(Stored items)
*** Block opens ***

-- ==== Sys2Proof/Laws/Operands.lean ====
section
/-! SUPPORT. Lemmas of the numeric operations: byte sequences as numbers, decimal digits, limb comparison. -/

namespace Sys2Proof.Machine

/-! ### Byte sequences as numbers -/

@[simp] theorem byteAt_nil (i : Nat) : byteAt [] i = 0 := by simp [byteAt]

@[simp] theorem byteAt_cons_zero (x : Byte) (b : List Byte) : byteAt (x :: b) 0 = x.toNat := by simp [byteAt]

@[simp] theorem byteAt_cons_succ (x : Byte) (b : List Byte) (i : Nat) : byteAt (x :: b) (i + 1) = byteAt b i := by
  simp [byteAt]

theorem byteAt_lt (b : List Byte) (i : Nat) : byteAt b i < 256 := (b.getD i 0).isLt

theorem leNat_lt (b : List Byte) : leNat b < 256 ^ b.length := by
  induction b with
  | nil => simp [leNat]
  | cons x b ih =>
    have := x.isLt
    simp only [leNat, List.length_cons, Nat.pow_succ]
    omega

theorem leNat_append (a b : List Byte) : leNat (a ++ b) = leNat a + 256 ^ a.length * leNat b := by
  induction a with
  | nil => simp [leNat]
  | cons x a ih => simp only [List.cons_append, leNat, ih, List.length_cons, Nat.pow_succ]; ring

theorem beNat_append_singleton (b : List Byte) (x : Byte) : beNat (b ++ [x]) = beNat b * 256 + x.toNat := by
  simp [beNat]

/-- The two readings differ by the order of the bytes. -/
theorem beNat_reverse (b : List Byte) : beNat b.reverse = leNat b := by
  induction b with
  | nil => rfl
  | cons x b ih => rw [List.reverse_cons, beNat_append_singleton, ih, leNat]; ring

theorem leNat_eq_sum (b : List Byte) : leNat b = ∑ i ∈ Finset.range b.length, byteAt b i * 256 ^ i := by
  induction b with
  | nil => simp [leNat]
  | cons x b ih =>
    rw [List.length_cons, Finset.sum_range_succ', leNat, ih, Finset.mul_sum]
    simp only [byteAt_cons_succ, byteAt_cons_zero, pow_zero, mul_one]
    rw [add_comm]
    congr 1
    exact Finset.sum_congr rfl fun i _ => by ring

theorem be32B_length (n : Nat) : (be32B n).length = 32 := by simp [be32B]

/-! ### Values and limbs -/

theorem val_lt (x : WideInt) : val x < Config.ceil := by
  have := x.l3.isLt; have := x.l2.isLt; have := x.l1.isLt; have := x.l0.isLt
  simp only [val, high, low, Config.ceil]
  omega

theorem compose_eq_val (x : WideInt) : compose x = val x := rfl

theorem inRange_iff (v : Int) : inRange v = true ↔ 0 ≤ v ∧ v < 2 ^ 256 := by simp [inRange, Config.ceil]

/-! ### Decimal text -/

theorem validNumeral_iff (t : List Byte) : validNumeral t = true ↔ IsNumeral t := by
  simp [validNumeral, IsNumeral, isDigit]

theorem decval_append_singleton (t : List Byte) (c : Byte) : decval (t ++ [c]) = decval t * 10 + digval c := by
  simp [decval]

theorem digitByte_toNat {d : Nat} (h : d < 10) : (digitByte d).toNat = 0x30 + d := by
  simp only [digitByte, BitVec.toNat_ofNat]
  omega

/-- `decAux` only puts characters before its accumulator. -/
theorem decAux_append (fuel n : Nat) (acc : List Byte) : decAux fuel n acc = decAux fuel n [] ++ acc := by
  induction fuel generalizing n acc with
  | zero => simp [decAux]
  | succ f ih =>
    by_cases h : n < 10
    · simp [decAux, h]
    · rw [decAux, if_neg h, ih, decAux, if_neg h, ih (n / 10) [_]]; simp

/-- One digit: the number itself; more: the text of the quotient, then the digit of the remainder. -/
theorem decAux_step (fuel n : Nat) :
    decAux (fuel + 1) n [] = if n < 10 then [digitByte n] else decAux fuel (n / 10) [] ++ [digitByte (n % 10)] := by
  by_cases h : n < 10
  · simp [decAux, h]
  · rw [decAux, if_neg h, decAux_append, if_neg h]

/-! ### Comparing limbs -/

theorem cmpLimb_eq_iff (a b : Limb) : cmpLimb a b = .eq ↔ a = b := by
  unfold cmpLimb
  split_ifs with h1 h2
  · simp only [false_iff]; rintro rfl; omega
  · simp only [false_iff]; rintro rfl; omega
  · simp only [true_iff]; exact BitVec.eq_of_toNat_eq (by omega)

/-- The first unequal pair decides (R82). -/
theorem cmpLimbs_cons (a b : Limb) (rest : List (Limb × Limb)) :
    cmpLimbs ((a, b) :: rest) =
      if a.toNat < b.toNat then .lt else if b.toNat < a.toNat then .gt else cmpLimbs rest := by
  simp only [cmpLimbs, cmpLimb]
  split_ifs <;> rfl

end Sys2Proof.Machine
end

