/-- Settles O26: a DEC that finds 32 bytes reads their words, and one that does not ends by the rule of a short
read. -/
theorem decReadsThirtyTwoBytes : Obligations.DecReadsThirtyTwoBytes := by
  refine fun s rd => ⟨fun h => ?_, fun h => ?_⟩
  · obtain ⟨t, hexec, hw, hconsumed, hstream, herr, hframe⟩ := exec_dec_reads rd h
    obtain ⟨h0, h1, h2, h3⟩ := decBytes_toNat h
    exact ⟨t, _, hexec, hw, h0, h1, h2, h3, hconsumed, hstream, herr, hframe⟩
  · exact ⟨_, exec_dec_short rd h, ⟨_, s.drawAdvance_le, rfl⟩, State.raise_err _ _,
      (UnchangedExcept.shortRead s (by simp) (by simp) (by simp)).trans (.raise _ _ (by simp))⟩

/-- Settles O27: the words a DEC reads have the value of the bytes' sum, and its two endings leave other codes than
RANGE. -/
theorem decValueIsTheByteSum : Obligations.DecValueIsTheByteSum := by
  refine ⟨fun s rd h => ?_, fun s t rd hexec => ?_⟩
  · obtain ⟨t, hexec, hw, -⟩ := exec_dec_reads rd h
    obtain ⟨h0, h1, h2, h3⟩ := decBytes_toNat h
    exact ⟨t, _, hexec, hw, h0, h1, h2, h3, valueOf_decBytes_eq_sum h⟩
  · obtain ⟨herr, -⟩ | ⟨herr, -⟩ := (commandRule_of_exec hexec).dec_stream
    · simp [herr]
    · simp [herr]

/-- Settles O28: each command finds what the other has written, and the two codings are inverse. -/
theorem binaryCodecRoundTrips : Obligations.BinaryCodecRoundTrips := by
  refine ⟨fun s ws wd x more hx => ?_, fun s rd h => ?_⟩
  · have hlen := encBytes_length x
    have enough : 32 ≤ ((encBytes x).toList ++ more).length := by rw [List.length_append]; omega
    obtain ⟨u, hexec, hw, hconsumed, hstream, herr, -⟩ :=
      exec_dec_reads (s := ((s.setEncOut (encBytes x)).raise .none).setBinIn ((encBytes x).toList ++ more)) wd enough
    rw [State.setBinIn_binIn, ← decBytes_take, List.take_left' hlen, decBytes_encBytes] at hw
    rw [State.setBinIn_binIn, List.drop_left' hlen] at hstream
    exact ⟨_, _, u, exec_enc_valid hx, rfl, hexec, hw, hconsumed, hstream, herr⟩
  · obtain ⟨t, hexec, hw, -⟩ := exec_dec_reads rd h
    refine ⟨t, _, _, hexec, exec_enc_valid hw, rfl, ?_, State.raise_err _ _⟩
    rw [← decBytes_take, encBytes_decBytes (List.length_take_of_le h)]

end Sys2Proof.Machine
end

section
/-! The comparator (42_compare.md R79 to R83): the code the loop over the limbs leaves, the same code from the halves
and from the values, and the laws of an order, which are those of the numbers. -/

namespace Sys2Proof.Machine

/-! ### The code of the loop over the limbs (R82) -/

/-- The first pair decides unless its limbs are equal. -/
theorem cmpCode_cmpLimbs_cons (a b : Limb) (rest : List (Limb × Limb)) :
    cmpCode (cmpLimbs ((a, b) :: rest)) =
      if a = b then cmpCode (cmpLimbs rest) else if a.toNat < b.toNat then 0b11 else 0b01 := by
  rw [cmpLimbs_cons]
  by_cases h : a = b
  · subst h
    simp
  · have hne : a.toNat ≠ b.toNat := fun he => h (BitVec.eq_of_toNat_eq he)
    obtain hlt | hgt := Nat.lt_or_gt_of_ne hne
    · simp [h, hlt, cmpCode]
    · simp [h, hgt, hgt.not_gt, cmpCode]

theorem cmpCode_cmpWide (a b : WideInt) :
    cmpCode (cmpWide a b) =
      if a.l3 = b.l3 then
        if a.l2 = b.l2 then
          if a.l1 = b.l1 then
            if a.l0 = b.l0 then 0b00 else if a.l0.toNat < b.l0.toNat then 0b11 else 0b01
          else if a.l1.toNat < b.l1.toNat then 0b11 else 0b01
        else if a.l2.toNat < b.l2.toNat then 0b11 else 0b01
      else if a.l3.toNat < b.l3.toNat then 0b11 else 0b01 := by
  simp only [cmpWide, cmpCode_cmpLimbs_cons]
  rfl

/-- The code CMP writes stands in STATUS once the command has ended. -/
theorem State.setCmp_raise_cmp (s : State) (o : Ordering) (e : Err) : ((s.setCmp o).raise e).cmp = cmpCode o := by simp

/-- Settles O30: the code of the loop, with the frame of CMP's rule; an unwritten source is one of CMP's sources. -/
theorem cmpFirstUnequalLimbDecides : Obligations.CmpFirstUnequalLimbDecides := by
  refine fun s rs1 rs2 => ⟨fun a b ha hb => ?_, fun hw => ?_⟩
  · exact ⟨_, exec_cmp_valid ha hb, (s.setCmp_raise_cmp _ _).trans (cmpCode_cmpWide a b), State.raise_err _ _,
      (CommandRule.cmp ha hb).frame⟩
  · have hexec : exec (.cmp rs1 rs2) s = .next (s.raise .uninit) := by
      obtain hw | hw := hw <;> exact exec_uninit (by simp [sources]) hw
    exact ⟨_, hexec, State.raise_err _ _, .raise s _ (by simp)⟩

/-! ### The code of the values and of the halves (R79) -/

theorem cmpCode_cmpWide_valueOf (a b : WideInt) :
    cmpCode (cmpWide a b) =
      if valueOf a < valueOf b then 0b11 else if valueOf b < valueOf a then 0b01 else 0b00 := by
  rw [cmpWide_eq_compare, cmpCode_compare]
  obtain h | h | h := Nat.lt_trichotomy (valueOf a) (valueOf b)
  · simp [h, h.ne, h.not_gt]
  · simp [h]
  · simp [h, h.ne', h.not_gt]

*** Block closes ***

WHAT TO WORK ON: From the records above, retype only the lines starting at the line that contains "induction fuel generalizing n acc with" and ending at the line that contains "exact ⟨_, exec_dec_short", both included.

RESULT OF THIS EXERCISE:
  induction fuel generalizing n acc with
  | zero => simp [decAux]
  | succ f ih =>
    by_cases h : n < 10
    · simp [decAux, h]
    · rw [decAux, if_neg h, ih, decAux, if_neg h, ih (n / 10) [_]]; simp

/-- One digit: the number itself; more: the text of the quotient, then the digit of the remainder. -/
theorem decAux_step (fuel n : Nat) :
    decAux (fuel + 1) n [] = if n < 10 then [digitByte n] else decAux fuel (n / 10) [] ++ [digitByte (n % 10)] := by
  by_cases h : n < 10
  · simp [decAux, h]
  · rw [decAux, if_neg h, decAux_append, if_neg h]

/-! ### Comparing limbs -/

theorem cmpLimb_eq_iff (a b : Limb) : cmpLimb a b = .eq ↔ a = b := by
  unfold cmpLimb
  split_ifs with h1 h2
  · simp only [false_iff]; rintro rfl; omega
  · simp only [false_iff]; rintro rfl; omega
  · simp only [true_iff]; exact BitVec.eq_of_toNat_eq (by omega)

/-- The first unequal pair decides (R82). -/
theorem cmpLimbs_cons (a b : Limb) (rest : List (Limb × Limb)) :
    cmpLimbs ((a, b) :: rest) =
      if a.toNat < b.toNat then .lt else if b.toNat < a.toNat then .gt else cmpLimbs rest := by
  simp only [cmpLimbs, cmpLimb]
  split_ifs <;> rfl

end Sys2Proof.Machine
end

/-- Settles O26: a DEC that finds 32 bytes reads their words, and one that does not ends by the rule of a short
read. -/
theorem decReadsThirtyTwoBytes : Obligations.DecReadsThirtyTwoBytes := by
  refine fun s rd => ⟨fun h => ?_, fun h => ?_⟩
  · obtain ⟨t, hexec, hw, hconsumed, hstream, herr, hframe⟩ := exec_dec_reads rd h
    obtain ⟨h0, h1, h2, h3⟩ := decBytes_toNat h
    exact ⟨t, _, hexec, hw, h0, h1, h2, h3, hconsumed, hstream, herr, hframe⟩
  · exact ⟨_, exec_dec_short rd h, ⟨_, s.drawAdvance_le, rfl⟩, State.raise_err _ _,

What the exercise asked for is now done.